• How to complete this task
What is the number of lines in the data below that hold the word "then"? Give nothing beyond that number.

====

/-- CONFIGURE_HEAD: an unknown gauge or lamp policy is BAD_ARGUMENT, and then BUSY outside STOPPED, PARKED and FAULT;
otherwise each of the thirteen settings takes the value of its word, the gauge the low and the lamp policy the high byte of
the first, clamped to its range, with status CLAMPED when one was; a change of gauge sets the phase to 0 and takes a PARKED
head to STOPPED; the lamp is not switched but by that entry into STOPPED; an active take that waits for the head may start
it. The ring's entry of the command has the head in word 1 and the settings in words 3 to 14, in their order (R23, R35, R97,
R180); a PARKED head so stopped posts HEAD_STATE (R36). Two clauses are the model's choice: a change of gauge keeps the
COUNT_LIMIT record (log entry 33), and clears the mark latch also where the phase was 0 already and the position does not move
(log entry 58). -/
def Obligations.ConfigureHeadCommand : Prop :=
  ∀ (s : State) (w : Word) (ws : HeadWords) (h : HeadId), s.part.mode = .running →
    readHead w = some h →
    let x := s.part.head h
    let gauge := ws.gaugePolicy.toNat % 256
    let policy := ws.gaugePolicy.toNat / 256
    let bad := 1 < gauge ∨ 1 < policy
    let c : HeadSettings :=
      { gauge := if gauge = 0 then .g35 else .g16, lampPolicy := if policy = 0 then .auto else .manual
        lockCount := ws.lockCount.toNat, runupLead := ws.runupLead.toNat, runupDistance := ws.runupDistance.toNat
        runupLimit := ws.runupLimit.toNat, startResponse := ws.startResponse.toNat, lossTimeout := ws.lossTimeout.toNat
        approach := ws.approach.toNat, parkTolerance := ws.parkTolerance.toNat, settleTime := ws.settleTime.toNat
        sensorOffset := ws.sensorOffset.toNat, lampSettle := ws.lampSettle.toNat }
    let d : HeadSettings :=
      { gauge := c.gauge
        lockCount := max 2 (min 15 c.lockCount)
        runupLead := max 10 (min 1000 c.runupLead)
        runupDistance := min 240 c.runupDistance
        runupLimit := max 20 (min 2000 c.runupLimit)
        startResponse := max 100 (min 5000 c.startResponse)
        lossTimeout := max 20 (min 1000 c.lossTimeout)
        approach := max 4 (min 480 c.approach)
        parkTolerance := min 8 c.parkTolerance
        settleTime := max 50 (min 1000 c.settleTime)
        sensorOffset := min 63 c.sensorOffset
        lampPolicy := c.lampPolicy
        lampSettle := max 100 (min 2000 c.lampSettle) }
    (bad → Refuses (.configureHead w ws) s .badArgument) ∧
    (¬ bad → x.drive ≠ .stopped → x.drive ≠ .parked → x.drive ≠ .fault → Refuses (.configureHead w ws) s .busy) ∧
    (∀ (v : Nat → Word) (p : Part), (v 0).toNat % 256 = 0x10 → v 1 = w →
      ws = ⟨v 3, v 4, v 5, v 6, v 7, v 8, v 9, v 10, v 11, v 12, v 13, v 14⟩ → runEntry v p = configureHeadCommand w ws p) ∧
    (¬ bad → x.drive = .stopped ∨ x.drive = .parked ∨ x.drive = .fault →
      Replies (.configureHead w ws) s (if d = c then .ok else .clamped) fun q =>
        let same : Head := { x with settings := d, lampPolicy := c.lampPolicy }
        let changed : Head := { same with pos := ⟨x.pos.frame, 0⟩, mark := none, cues := (q.head h).cues }
        (x.settings.gauge = c.gauge → same.steered (q.head h) ∧ (s.part.unplanned h → q.head h = same)) ∧
        (x.settings.gauge ≠ c.gauge → (q.head h).cues.map (·.id) = x.cues.map (·.id) ∧
          (x.drive ≠ .parked → changed.steered (q.head h) ∧ (s.part.unplanned h → q.head h = changed)) ∧
          (x.drive = .parked → (q.head h).settings = d ∧ (q.head h).lampPolicy = c.lampPolicy ∧
            (q.head h).pos = ⟨x.pos.frame, 0⟩ ∧ (q.head h).park = none ∧
            (s.part.listens → q.tells (.head h) [.headState .stopped .parked .command x.pos.frame]) ∧
            (s.part.unplanned h → (q.head h).drive = .stopped))) ∧
        OthersSteered h s.part q ∧ ChangesOnly (.status :: Block.scheduling) s.part q)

====

• Exercise output
3